Create API for external parsers

Issue #121 resolved

Former user created an issue 2019-11-28

Would you consider a generic API for the parser? This will allow others to contribute to the project without having to learn yacc/lex. Some of the patterns can be trivially parsed with lua/awk but one is stuck without an API to inform the engine that there's an attack.

Comments (10)

Kevin Zheng
I would welcome ideas on what such an API would look like.

Currently, sshg-parser reads log messages from standard input and writes attacks to standard output in a special format – the intention here was that it shouldn’t be too hard to drop in a custom parser. Would that be more or less useful than an API, per se?
- 2019-11-28T08:36:17+00:00
Tommy Lee Jones
Hi Kevin,

Yes this is along the lines of what I was saying. However, after much thought, the important integration api really belongs in the blocker. The main goal of sshguard is to block a miscreant’s either the ip or domain. So, the key information for sshguard are those elements.

I was thinking about either an open api for the blocker that takes the most fundamental information - time, ip, (whatever else you guide us that sshguarg needs to block the miscreant.) One can then arrange to parse outside of sshguard and create an api compliant client for sshguard blocker.

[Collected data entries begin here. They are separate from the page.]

/-- What a write of word `w` of the descriptor of channel `c` answers, whose register has the fields of `g`. -/
theorem descWrites {s : State} (hs : Settled s) {m : Master} (hl : s.live = true) (ha : s.allowed m 35 .write = true)
    (hn : NoneWaits s m) (c : Fin 192) (w : Fin 64) (v : Word) {g : RegGroup} {k : Nat}
    (hr : regAt (0x640000 + c.val * 64 + w.val) = some (g, k)) :
    let a := 0x640000 + c.val * 64 + w.val
    let write := Completes (.descWrite m c w v) s
    let rejected (t : State) := DescRejected s t c w
    let x := latchedRate s a v
    let u := v.toNat &&& s.genMask c w
    let free := s.chState c = 0 ∨ s.chState c = 5 ∨ g.changesStopped (s.rg a).toNat u = false
    (¬free → write rejected) ∧
    (w = 0 → c.val % 2 = 0 → v.getLsbD 4 = true → write rejected) ∧
    (w.val ∈ [0x22, 0x23, 0x25, 0x26] → write (fun t => t = { s with latch := t.latch } ∧ wmGet 0 t.latch a = v)) ∧
    (w = 0x24 → (0x400000000000 < x → write rejected) ∧
      (x ≤ 0x400000000000 → write (fun t => OnlyRegs s t [a - 2, a - 1, a] ∧ t.getW (R.CH_CODE_RATE c) = x))) ∧
    (w = 0x27 → (0x600000000000 < (signedOf 48 x).natAbs → write rejected) ∧
      ((signedOf 48 x).natAbs ≤ 0x600000000000 →
        write (fun t => OnlyRegs s t [a - 2, a - 1, a] ∧ t.getW (R.CH_CARR_RATE c) = x))) ∧
    (w.val ∉ [0x22, 0x23, 0x24, 0x25, 0x26, 0x27] → free → ¬(w = 0 ∧ c.val % 2 = 0 ∧ v.getLsbD 4 = true) →
      (g.accepts u = false → write rejected) ∧
      (g.accepts u = true → write (fun t => RegsKept s t [a] ∧ t.flt = s.flt ∧
        (∀ d : Fin 192, t.chState d = s.chState d) ∧
        ∀ f ∈ g.fields, f.ty = .rw → ∀ j, f.lo ≤ j → j ≤ f.hi → (t.rg a).getLsbD j = u.testBit j))) := by
  have hexec := exec_descWrite hl ha hn c w v
  have hbit : bitOf v.toNat 4 = v.getLsbD 4 := bitOf_getLsbD v 4
  have hpair' : ¬(w = 0 ∧ c.val % 2 = 0 ∧ v.getLsbD 4 = true) →
      ¬(w.val = 0 ∧ c.val % 2 = 0 ∧ bitOf (v.toNat &&& s.genMask c w) 4 = true) := fun h ⟨hw, hc, hv⟩ => by
    rw [and_genMask_whole s c (.inl hw), hbit] at hv
    exact h ⟨Fin.ext hw, hc, hv⟩
  refine ⟨fun hbar => ?_, fun hw hc hv => ?_, fun hw => ?_, fun hw => ?_, fun hw => ?_, fun hw hfree hpair => ⟨fun hacc => ?_, fun hacc => ?_⟩⟩
  · exact completes_descReject hs (hexec.trans (congrArg done (descStore_barred hr hbar)))
  · have hw0 : w.val = 0 := by rw [hw]; rfl
    refine completes_descReject hs (hexec.trans (congrArg done (descStore_evenPair hr hw0 hc ?_)))
    rw [and_genMask_whole s c (.inl hw0), hbit, hv]
  · exact completes_latched hs (hexec.trans (congrArg done (descStore_latched_whole hr hw v)))
  · have hw : w.val = 0x24 := by rw [hw]; rfl
    have h := completes_rateWrite hs (by omega) (latchedRate_lt ..) (r := R.CH_CODE_RATE c) (by simp only [R.CH_CODE_RATE]; congr 1; omega)
      (hexec.trans (congrArg done ((descStore_rate_whole hr (.inl hw) v).trans (rateWrite_code s c hw v))))
    exact ⟨fun hx => h.1 (Nat.not_le.mpr hx), h.2⟩
  · have hw : w.val = 0x27 := by rw [hw]; rfl
    have h := completes_rateWrite hs (by omega) (latchedRate_lt ..) (r := R.CH_CARR_RATE c) (by simp only [R.CH_CARR_RATE]; congr 1; omega)
      (hexec.trans (congrArg done ((descStore_rate_whole hr (.inr hw) v).trans (rateWrite_carr s c hw v))))
    exact ⟨fun hx => h.1 (Nat.not_le.mpr hx), h.2⟩
  · exact completes_descReject hs (hexec.trans (congrArg done (descStore_unaccepted hr hfree hw (hpair' hpair) hacc)))
  · obtain ⟨hregs, hflt, hpp⟩ := descStore_accepted hr hfree hw (hpair' hpair) hacc
    exact completes_descStored hs hr (Nat.lt_of_le_of_lt Nat.and_le_left v.isLt) hexec hregs hflt hpp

Fundamentally, it might be easier to expose and document the current _special forma_t that you mentioned above for you to discontinue maintaining the parser… Does this make sense?

The next step is to add a community contributed parsers section to the project where you crate a library of these plugin parsers and accept contributions from your users once the blocker api is available. Bison/Byacc/Yacc requirement will be gone.

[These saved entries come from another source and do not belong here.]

-- ==== Sys2Proof/Tests/Slice0.lean ====
section
/-! SUPPORT. Tests: words decoded, ill-formed terms refused, single steps against 95_test_vectors.md, and for each
obligation with hypotheses a concrete case that meets them. Expected values are the spec's. -/

namespace Sys2Proof.Tests

open Sys2Proof Sys2Proof.Machine

/-! ### Decoding: words written out from spec/30_encoding.md -/

/-- R89: WE = 1, OFFSET = PGPIO of port 0, DATA = 2 (R120's worked example). -/
theorem test_decode_hostWr : decode (.bus true 4 0x104#32 0x00000002#32) = .ok (.hostWr 0x104#32 2#32) := by decide

/-- R89: WE = 0, OFFSET = RESULT. -/
theorem test_decode_hostRd : decode (.bus false 4 0x01C#32 0#32) = .ok (.hostRd 0x01C#32) := by decide

/-- R106: `nop` is 0x00000000. -/
theorem test_decode_nop : decode (.bus true 4 0x018#32 0x00000000#32) = .ok .nop := by decide

/-- R106: `begin` is 0x00000001. -/
theorem test_decode_begin : decode (.bus true 4 0x018#32 0x00000001#32) = .ok .begin := by decide

/-- R106: `apply` is 0x00000002. -/
theorem test_decode_apply : decode (.bus true 4 0x018#32 0x00000002#32) = .ok .apply := by decide

/-- R106: `arm 1` is (1 << 8) | 3. -/
theorem test_decode_arm : decode (.bus true 4 0x018#32 0x00000103#32) = .ok (.arm 1) := by decide

/-- V2: CLRERR of port 15. -/
theorem test_decode_clrerr : decode (.bus true 4 0x018#32 0x00000F04#32) = .ok (.clrerr 15) := by decide

/-- R106: `teardown 1`. -/
theorem test_decode_teardown : decode (.bus true 4 0x018#32 0x00000105#32) = .ok (.teardown 1) := by decide

/-- V2: RSV0 = 1, RSV1 bit 12, RSV1 bit 31, NOP with PORT = 1, reserved OP 6. -/
theorem test_decode_illegalCmd :
    decode (.bus true 4 0x018#32 0x00000013#32) = .ok (.illegalCmd 0x00000013#32) ∧
    decode (.bus true 4 0x018#32 0x00001003#32) = .ok (.illegalCmd 0x00001003#32) ∧
    decode (.bus true 4 0x018#32 0x80000001#32) = .ok (.illegalCmd 0x80000001#32) ∧
    decode (.bus true 4 0x018#32 0x00000100#32) = .ok (.illegalCmd 0x00000100#32) ∧
    decode (.bus true 4 0x018#32 0x00000006#32) = .ok (.illegalCmd 0x00000006#32) := by decide

/-- V2: reserved OP F. -/
theorem test_decode_illegalCmdHigh :
    decode (.bus true 4 0x018#32 0x0000000F#32) = .ok (.illegalCmdHigh 0x0000000F#32) := by decide

/-- V6: SYM_END ignores LVL0 and DUR1. -/
theorem test_decode_symEnd :
    decode (.sym 1 0x80008000#32) = .ok (.symEnd 1 true 0 true) ∧
    decode (.sym 1 0x12340000#32) = .ok (.symEnd 1 false 0x1234 false) := by decide

/-- V6: SYM_HALF_END. -/
theorem test_decode_symHalfEnd :
    decode (.sym 0 0x00008005#32) = .ok (.symHalfEnd 0 false true 5) ∧
    decode (.sym 0 0x80000005#32) = .ok (.symHalfEnd 0 true false 5) := by decide

/-- V6: S1 and S1', the 1 bit under TI, not inverted and inverted. -/
theorem test_decode_symEmit :
    decode (.sym 0 0x00048008#32) = .ok (.symEmit 0 false 4 true 8) ∧
    decode (.sym 0 0x80040008#32) = .ok (.symEmit 0 true 4 false 8) := by decide

/-- R230: the step with no word. -/
theorem test_decode_symUnderrun : decode (.drained 1) = .ok (.symUnderrun 1) := by decide

/-- R100: 0 01 x. -/
theorem test_decode_fillStart :
    decode (.event 1 0b0010#4) = .ok (.fillStart 1 false) ∧
    decode (.event 1 0b0011#4) = .ok (.fillStart 1 true) := by decide

/-- R100: 0 10 0. -/
theorem test_decode_fillRefill : decode (.event 1 0b0100#4) = .ok (.fillRefill 1) := by decide

/-- R100: 0 10 1. -/
theorem test_decode_fillEnd : decode (.event 1 0b0101#4) = .ok (.fillEnd 1) := by decide

/-- R100: 1 11 x. -/
theorem test_decode_fillDone :
    decode (.event 1 0b1110#4) = .ok (.fillDone 1 false) ∧
    decode (.event 1 0b1111#4) = .ok (.fillDone 1 true) := by decide

/-- V5: spurious vectors. -/
theorem test_decode_spuriousCause :
    decode (.event 0 0b0000#4) = .ok (.spuriousCause 0 0b0000#4) ∧
    decode (.event 0 0b0110#4) = .ok (.spuriousCause 0 0b0110#4) ∧
    decode (.event 0 0b0111#4) = .ok (.spuriousCause 0 0b0111#4) ∧
    decode (.event 0 0b1010#4) = .ok (.spuriousCause 0 0b1010#4) := by decide

/-- V1.6: a 16-bit access, and an access at offset 0x002, are no instructions. -/
theorem test_decode_rejects :
    decode (.bus true 2 0x104#32 0#32) = .error .accessWidth ∧
    decode (.bus false 4 0x002#32 0#32) = .error .misaligned := by decide

/-- The rows of spec/opcode_table.json whose own bits tell them apart, numbered as the table numbers them. -/
theorem test_decodeTableWord :
    decodeTableWord 32 0x00000002 = some .apply ∧ decodeTableWord 32 0x00000103 = some (.arm 1) ∧
    decodeTableWord 8 0x06 = some (.illegalCmd 6) ∧ decodeTableWord 8 0x08 = some (.illegalCmdHigh 8) ∧
    decodeTableWord 16 0 = some (.symEnd 0 false 0 false) ∧
    decodeTableWord 32 0x00048008 = some (.symEmit 0 false 4 true 8) ∧
    decodeTableWord 8 0x2 = some (.fillStart 0 false) ∧ decodeTableWord 8 0x4 = some (.fillRefill 0) ∧
    decodeTableWord 8 0x5 = some (.fillEnd 0) ∧ decodeTableWord 8 0xE = some (.fillDone 0 false) ∧
    decodeTableWord 0 0 = some (.symUnderrun 0) := by decide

There are many advantages to this approach:
- You don’t need to continue maintaining the parser (it can be frozen as is)
- A bunch of current open parser issues become non-issue
- Users can create parsers in any language that they are comfortable with Rust, Lua, Awk? All are welcome
- There is a possibility for community created parsers where users will gravitate to the best of the best.
Thank you for a great project.

‌
- 2019-11-29T17:51:57+00:00
Kevin Zheng
I believe what you’re asking for is already here; I just need to spend some time documenting it.

To put in a custom parser, you need to edit the sshguard script (an improvement would be to make this configurable in sshguard.conf) to call something other than sshg-parser.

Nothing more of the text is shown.